Service (QoS) in terms of outturn, packet delivery

ratio, latency, and energy efficiency. Congestion

management in WSN has been wide concerning

police investigation the congestion within the

network and dominant the congestion by adjusting

the speed of the input traffic or prioritization of the

info packets or load equalization among the device

nodes. The traffic within the network is adjusted

either hop-by-hop, at every device node, end to end

rate adjustment at the supply nodes wherever the

traffic is generated. While congestion management

concentrates on sanctioning the network to live

through packet loss due to the prevalence of

congestion. Congestion rejection detects early cong

estion or estimates for the congestion within

the network and tries to forestall its prevalence. For

example, in associate event-based approach,

appropriate congestion rejection mechanism might

help to sight the approaching congestion and react

to matters before the particular collapse takes

place. Congestion rejection is that the core thought

for this paper model to proactively determine and

alleviate congestion within the network and change

the network to handle the longer term traffic.

II. RELATED WORK

Chieh-Yih Wan [1] et al. proposed a technique

Congestion detection and avoidance in sensor

networks significantly improves the performance of

data dissemination applications such as directed

diffusion by mitigating hotspots, and reducing the

energy tax with low fidelity penalty on sensing

applications. Sivapuja Srikanth Babu [2] et al.

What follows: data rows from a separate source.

/-- An answer with its state changed. -/
def thenState {α : Type} (g : State → State) : Except Fault (α × State) → Except Fault (α × State)
  | .ok (a, s) => .ok (a, g s)
  | .error f => .error f

namespace OffBus
variable {g : State → State} (hg : OffBus g)
include hg

theorem askScript (a : Access) (s : State) : Machine.askScript a (g s) = thenState g (Machine.askScript a s) := by
  unfold Machine.askScript
  rw [hg.cfg, hg.bus]
  split
  · split
    · rw [hg.withBus]
      rfl
    · rfl
    · rfl
  · rfl

theorem busRead (a : Word) (s : State) : Machine.busRead a (g s) = thenState g (Machine.busRead a s) := by
  unfold Machine.busRead
  rw [hg.cfg, hg.mem, hg.askScript]
  split <;> rfl

theorem busWrite (a : Word) (v : Byte) (s : State) : Machine.busWrite a v (g s) = (Machine.busWrite a v s).map g := by
  unfold Machine.busWrite
  rw [hg.cfg, hg.mem, hg.askScript]
  split
  · rw [hg.withMem]
    rfl
  · cases Machine.askScript (.write a v) s <;> rfl

end OffBus

/-- No access notices a register. -/
theorem OffBus.setReg (r : Reg) (v : Byte) : OffBus (State.setReg r v) where
  mem s := by cases r <;> rfl
  bus s := by cases r <;> rfl
  cfg s := by cases r <;> rfl
  withMem m s := by cases r <;> rfl
  withBus b s := by cases r <;> rfl

/-- No access notices the status byte. -/
theorem OffBus.modifyP (f : Byte → Byte) : OffBus (State.modifyP f) where
  mem _ := rfl
  bus _ := rfl
  cfg _ := rfl
  withMem _ _ := rfl
  withBus _ _ := rfl

/-- A pull reads the byte above SP, and leaves SP there. -/
theorem pull_eq_read (s : State) : pull s = thenState (State.setReg .sp (s.cpu.sp + 1)) (busRead (pullAddr s) s) :=
  (OffBus.setReg _ _).busRead _ s

namespace Unseen
variable {g : State → State} (hg : Unseen g)
include hg

theorem flag (f : Flag) (s : State) : (g s).flag f = s.flag f := by
  unfold State.flag
  rw [hg.p]

theorem x (s : State) : (g s).cpu.x = s.cpu.x := hg.reg .x s

theorem y (s : State) : (g s).cpu.y = s.cpu.y := hg.reg .y s

theorem sp (s : State) : (g s).cpu.sp = s.cpu.sp := hg.reg .sp s

theorem readPair (lo hi : Word) (s : State) : Machine.readPair lo hi (g s) = thenState g (Machine.readPair lo hi s) := by
  unfold Machine.readPair
  simp only [hg.busRead, bind]
  cases Machine.busRead lo s with
  | error e => rfl
  | ok p =>
    simp only [thenState, Except.bind, hg.busRead]
    cases Machine.busRead hi p.2 <;> rfl

theorem address (m : MemOperand) (s : State) : m.address (g s) = thenState g (m.address s) := by
  cases m with
  | zp | abs => rfl
  | zpx | zpy | abx | aby => simp only [MemOperand.address, hg.x, hg.y, hg.cfg, thenState]
  | izx b | izy b =>
    simp only [MemOperand.address, hg.x, hg.cfg, hg.readPair, bind]
    cases Machine.readPair _ _ s with
    | error e => rfl
    | ok p => simp only [thenState, Except.bind, hg.y]

theorem read (o : ReadOperand) (s : State) : o.read (g s) = thenState g (o.read s) := by
  cases o with
  | imm v => rfl
  | mem m =>
    simp only [ReadOperand.read, hg.address, bind]
    cases m.address s with
    | error e => rfl
    | ok p =>
      simp only [thenState, Except.bind, hg.busRead]
      cases Machine.busRead p.1.1 p.2 <;> rfl

theorem indirectTarget (w : Word) (s : State) : Machine.indirectTarget w (g s) = thenState g (Machine.indirectTarget w s) := by
  unfold Machine.indirectTarget
  rw [hg.readPair, hg.cfg]

theorem stackAddr (s : State) : Machine.stackAddr (g s) = Machine.stackAddr s := by
  unfold Machine.stackAddr
  rw [hg.sp, hg.cfg]

theorem push (v : Byte) (s : State) : Machine.push v (g s) = (Machine.push v s).map g := by
  unfold Machine.push
  simp only [hg.stackAddr, hg.busWrite, bind]
  cases Machine.busWrite (Machine.stackAddr s) v s with
  | error e => rfl
  | ok u => simp only [Except.map, Except.bind, hg.sp, hg.setReg]

theorem pull (s : State) : Machine.pull (g s) = thenState g (Machine.pull s) := by
  simp only [Machine.pull, hg.sp, hg.setReg, hg.stackAddr, hg.busRead]

theorem pullWord (s : State) : Machine.pullWord (g s) = thenState g (Machine.pullWord s) := by
  unfold Machine.pullWord
  simp only [hg.pull, bind]
  cases Machine.pull s with
  | error e => rfl
  | ok p =>
    simp only [thenState, Except.bind, hg.pull]
    cases Machine.pull p.2 <;> rfl

theorem returnAddr (s : State) : Machine.returnAddr (g s) = Machine.returnAddr s := by
  unfold Machine.returnAddr
  rw [hg.ip]

end Unseen

/-- No access notices NIP. -/
theorem Unseen.setNip (t : Word) : Unseen (State.setNip t) where
  reg r s := by cases r <;> rfl
  p _ := rfl
  ip _ := rfl
  mem _ := rfl
  bus _ := rfl
  cfg _ := rfl
  withMem _ _ := rfl
  withBus _ _ := rfl
  setReg r v s := by cases r <;> rfl
  modifyP _ _ := rfl

@[simp] theorem branchBase_setNip (t : Word) (s : State) : branchBase (s.setNip t) = branchBase s := rfl
@[simp] theorem branchTarget_setNip (d : Byte) (t : Word) (s : State) : branchTarget d (s.setNip t) = branchTarget d s := rfl

/-! ## One instruction -/

/-- What an instruction can answer: the next state of its effect, or the access its effect was refused. -/
theorem runInstr_next {size cycles : Nat} {e : Effect} {s t : State} :
    runInstr size cycles e s = .next t ↔
      ∃ u extra, e (s.setNip (s.cpu.ip + BitVec.ofNat 16 size)) = .ok (u, extra) ∧ t = u.commit (cycles + extra) := by
  unfold runInstr
  split
  · rename_i u extra h
    constructor
    · intro ht
      injection ht with ht
      exact ⟨u, extra, h, ht.symm⟩
    · rintro ⟨u', extra', h', rfl⟩
      rw [h] at h'
      injection h' with h'
      injection h' with h1 h2
      rw [h1, h2]
  · rename_i f h
    constructor
    · intro ht
      injection ht
    · rintro ⟨u', extra', h', -⟩
      rw [h] at h'
      injection h'

theorem runInstr_fault {size cycles : Nat} {e : Effect} {s : State} {f : Fault} :
    runInstr size cycles e s = .fault f ↔ e (s.setNip (s.cpu.ip + BitVec.ofNat 16 size)) = .error f := by
  unfold runInstr
  split <;> simp_all

theorem runInstr_not_refused {size cycles : Nat} {e : Effect} {s : State} {r : Refusal} :
    runInstr size cycles e s ≠ .refused r := by
  unfold runInstr
  split <;> simp

end Sys2Proof.Machine
end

investigated that jamming avoidance for video

traffic in wireless sensor networks they reduced

packet drops at intermediate node. Further the cost

of retransmission of dropped packets was significa

ntly reduced. Pooja sharma [3] et al. tried to

prolong the lifetime of wireless sensor network by

congestion avoidance techniques. The techniques

included congestion detection and avoidance,

Event-to-Sink Reliable Transport, Pump Slowly,

Fetch Quickly. Akoijam Premita [4] et al. discussed

on power efficient energy aware routing protocol

for wireless sensor networks which occupied less

energy and reduced the end to end delay.

Jayachandran [5] et al. explained fast data

collection with reduced interference and increased

life time they improved packet delivery ratio and

saved the energy of the each node. Abhay Raman

[6] et al. minimized the delay and maximized the

life time of the network by reducing the delay from

source to destination. Hao-Li Wang [7] et al.

enhanced the scheme for quality of service was

used to detect the inactive node bandwidth and

energy. Navneet Kaur [8] elaborated load balancing

technique in sensor network to distribute the

packets it reduces packet loss. M. Vijayalakshmi et

al., [9] proposed Clustering and Prediction

techniques, which use temporal correlation among

the sensor data, provide a chance for reducing the

energy consumption of continuous sensor data

collection. Thus it can achieve stability and

prolongs network lifetime. G.Srinivasan et al., [10]

analyzed in WSN congestion detection and

congestion control is the major research areas. It is

important to design protocols for controlling

congestion.

Parveen Yadav et al.,[11] proposed new cluster

based security architecture which starts from the

initialization of the network. Safe path is not

shortest but next alternative shortest path in mobile

ad hoc network. R.Sumathi et al., [12] surveyed

QoS Based Routing Protocols for Wireless Sensor

Networks. Many QoS issues are focused in their

work. The performance comparison of QoS based

routing protocols such as SAR, MMSPEED,

MCMP, MCBR, and EQSR has also been

analyzed.

III. PROPOSED WORK

Inactive node

Inactive nodes are trying to get many benefits

from the network to occupy battery or bandwidth.

An inactive node might not send the data Packets in

a proper way. An inactive node can do any of the

possible attack in the sensor network.

It turns off the power when it does not

have the communication with other nodes

It may not forward the packets to the exact

destination node from source node

Inactive nodes are sending some packets

and drop other packets.

Techniques to properly cope with inactive

replication allocation approach perform

traditional cooperative technique in terms of

accessibility, cost and minimum delay.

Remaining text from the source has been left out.